Po stracie gola częściej w polu karnym Wilgi gościła Marcovia. Strzały przyjezdnych pewnie wyłapywał Jakub Bieliński. Tuż przed zejściem do szatni, próba Sebastiana Papiernika z ostrego kąta o centymetry minęła bramkę zespołu z Marek.
Po zmianie strony długo oba zespoły nie stwarzały klarownych sytuacji do zdobycia gola. W 64. minucie na prawym skrzydle znalazł się Kacper Wieczorek. Środkowy pomocnik wrzucił w pole karne, gdzie najwyżej do główki wyskoczył Obi. Nigeryjczyk mógł cieszyć się z dubletu oraz 12. bramki w sezonie.
W 73. minucie tylko przytomna interwencja Kiryła Shakurau przed linią bramkową zapobiegła stracie bramki przez Wilgę. Na 10 minut przed końcem Marcovia była bardzo blisko zdobycia bramki kontaktowej, ale zabrakło mocniejszego strzału. Chwilę później przed szansą na hat-tricka stanął Obi, ponownie jego uderzenie odbił Cholewa.
W doliczonym czasie gry gospodarzy osłabił Shakurau. Białorusin otrzymał drugą żółtą kartkę za grę na czas przy wznowieniu z autu.
W następnej kolejce, na początek rundy rewanżowej, Wilga zagra u siebie z Ursusem Warszawa (godz. 13). Jesienią w stolicy GKS wygrał 1:0.
Wilga Garwolin – Marcovia Marki 2:0 (1:0)
Bramki: Emmanuel Obi 33`, 64` (as.
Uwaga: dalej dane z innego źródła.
/-- Byte k of an XOR is the XOR of the bytes k, as each is the same eight bits of its value. -/
theorem byte_xor (x y : Word) (k : Nat) : byte (x ^^^ y) k = byte x k ^^^ byte y k :=
  BitVec.extractLsb'_xor

/-- Settles O41: bytes are bits at a fixed place and XOR works bit by bit, and the instruction writes just the XOR. -/
theorem xorBytewiseOfR111 : Obligations.XorBytewiseOfR111 := by
  refine ⟨fun x y k _ => byte_xor x y k, fun rd rs1 rs2 s h1 h2 => ?_, fun x y => ?_⟩
  · exact ⟨_, exec_xor_of_valid h1 h2 rd, fun k _ => by simp [byte_xor]⟩
  · rw [BitVec.xor_assoc, BitVec.xor_self, BitVec.xor_zero]

/-- Settles O17: by the decoder's row, the check of the two sources, and the one register write. -/
theorem xorAsR110 : Obligations.XorAsR110 :=
  ⟨wordsWithOp_xor, fun _ _ _ _ h => fails_of_unwritten_pair rfl h,
    fun rd _ _ s h1 h2 => ⟨_, exec_xor_of_valid h1 h2 rd, writesOnlyReg_setReg s rd _⟩⟩

/-! ADD (R113). -/

theorem wordsWithOp_add :
    WordsWithOp 0x11#8 (fun f => f.imm == 0#32 && f.res == 0#15)
      (fun f => .add (regOf f.rd) (regOf f.rs1) (regOf f.rs2)) :=
  wordsWithOp_of_row fun f hop hres => by simp [decodeFields, hop, hres]

theorem exec_add_of_valid {s : State} {rs1 rs2 : RegIdx} (h1 : s.valid rs1 = true) (h2 : s.valid rs2 = true)
    (rd : RegIdx) : exec (.add rd rs1 rs2) s = .next ((s.setReg rd (s.reg rs1 + s.reg rs2)).succeed 0#128) :=
  State.source_source_valid h1 h2 fun a b => .next ((s.setReg rd (add128 a b)).succeed 0#128)

/-- Settles O18: the one register write is of the 128-bit sum, whose carry out is recorded nowhere. -/
theorem addAsR113 : Obligations.AddAsR113 :=
  ⟨wordsWithOp_add, fun _ _ _ _ h => fails_of_unwritten_pair rfl h,
    fun rd _ _ s h1 h2 => ⟨_, _, exec_add_of_valid h1 h2 rd, writesOnlyReg_setReg s rd _, BitVec.toNat_add _ _⟩⟩

/-! ADDS (R116). -/

theorem wordsWithOp_adds :
    WordsWithOp 0x12#8 (fun f => f.rs2 == 0#3 && f.res == 0#15) (fun f => .adds (regOf f.rd) (regOf f.rs1) f.imm) :=
  wordsWithOp_of_row fun f hop hres => by simp [decodeFields, hop, hres]

/-- Settles O19: the one register write is of the sum with the zero-extended amount. -/
theorem addsAsR116 : Obligations.AddsAsR116 :=
  ⟨wordsWithOp_adds, fun _ _ _ _ h => fails_of_unwritten (by simp [sourcesOf]) h,
    fun rd rs1 imm s h =>
      ⟨_, _, exec_adds_of_valid h rd imm, writesOnlyReg_setReg s rd _, toNat_add_setWidth (s.reg rs1) imm⟩⟩

/-! ROTL (R121). -/

theorem wordsWithOp_rotl :
    WordsWithOp 0x13#8 (fun f => f.rs2 == 0#3 && f.res == 0#15) (fun f => .rotl (regOf f.rd) (regOf f.rs1) f.imm) :=
  wordsWithOp_of_row fun f hop hres => by simp [decodeFields, hop, hres]

/-- Settles O20: the one register write is of the rotated value, whose bits are those of the source n places on. -/
theorem rotlAsR121 : Obligations.RotlAsR121 := by
  refine ⟨wordsWithOp_rotl, fun _ _ _ _ h => fails_of_unwritten (by simp [sourcesOf]) h, fun rd rs1 imm s h => ?_⟩
  refine ⟨_, exec_rotl_of_valid h rd imm, writesOnlyReg_setReg s rd _, fun k hk => ?_⟩
  simpa using getLsbD_rotl128 (s.reg rs1) imm.toNat hk

end Sys2Proof.Machine
end

/-! ## Support: C as an operand and as a destination

10_state R27 and 60_exceptions R211: the checks C_UNSET and C_LOCKED, and what performing a word can do to C. -/

section
namespace Sys2Proof.Machine

theorem State.constant_loaded {s : State} (h : s.cv = true) (k : Word → Result) : s.constant k = k s.c := by
  simp [State.constant, h]

theorem State.constant_unset {s : State} (h : s.cv = false) (k : Word → Result) :
    s.constant k = .next (s.fail .cUnset) := by
  simp [State.constant, h]

theorem State.unlocked_unset {s : State} (h : s.cv = false) (k : Result) : s.unlocked k = k := by
  simp [State.unlocked, h]

theorem State.unlocked_loaded {s : State} (h : s.cv = true) (k : Result) : s.unlocked k = .next (s.fail .cLocked) := by
  simp [State.unlocked, h]

theorem fails_of_exec_eq {i : Instr} {s : State} {st : Status} (h : exec i s = .next (s.fail st)) : Fails i st s :=
  ⟨_, h, endsWith_fail s st⟩

/-- With C loaded, an instruction whose checks pass is no SETC: C_LOCKED is among them. -/
theorem isSetc_eq_false_of_check_ok {E : Word → Word → Config.CipherAnswer} {i : Instr} {s : State}
    (h : check E i s = .ok) (hcv : s.cv = true) : isSetc i = false := by
  cases hi : isSetc i with
  | false => rfl
  | true => simp [check, hi, hcv, ite_eq_iff] at h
Kacper Wieczorek)
Czerwona kartka dla Wilgi: 90` Kirył Shakurau (za dwie żółte)
Wilga: Bieliński, Grzegorczyk, Mangke, D. Papiernik, Shakurau, S. Papiernik (89` Poszytek), Wieczorek, Kowalski (80` Szulc), Piesio, Kaczyński (70` Domarecki), Obi (80` Paszkowski).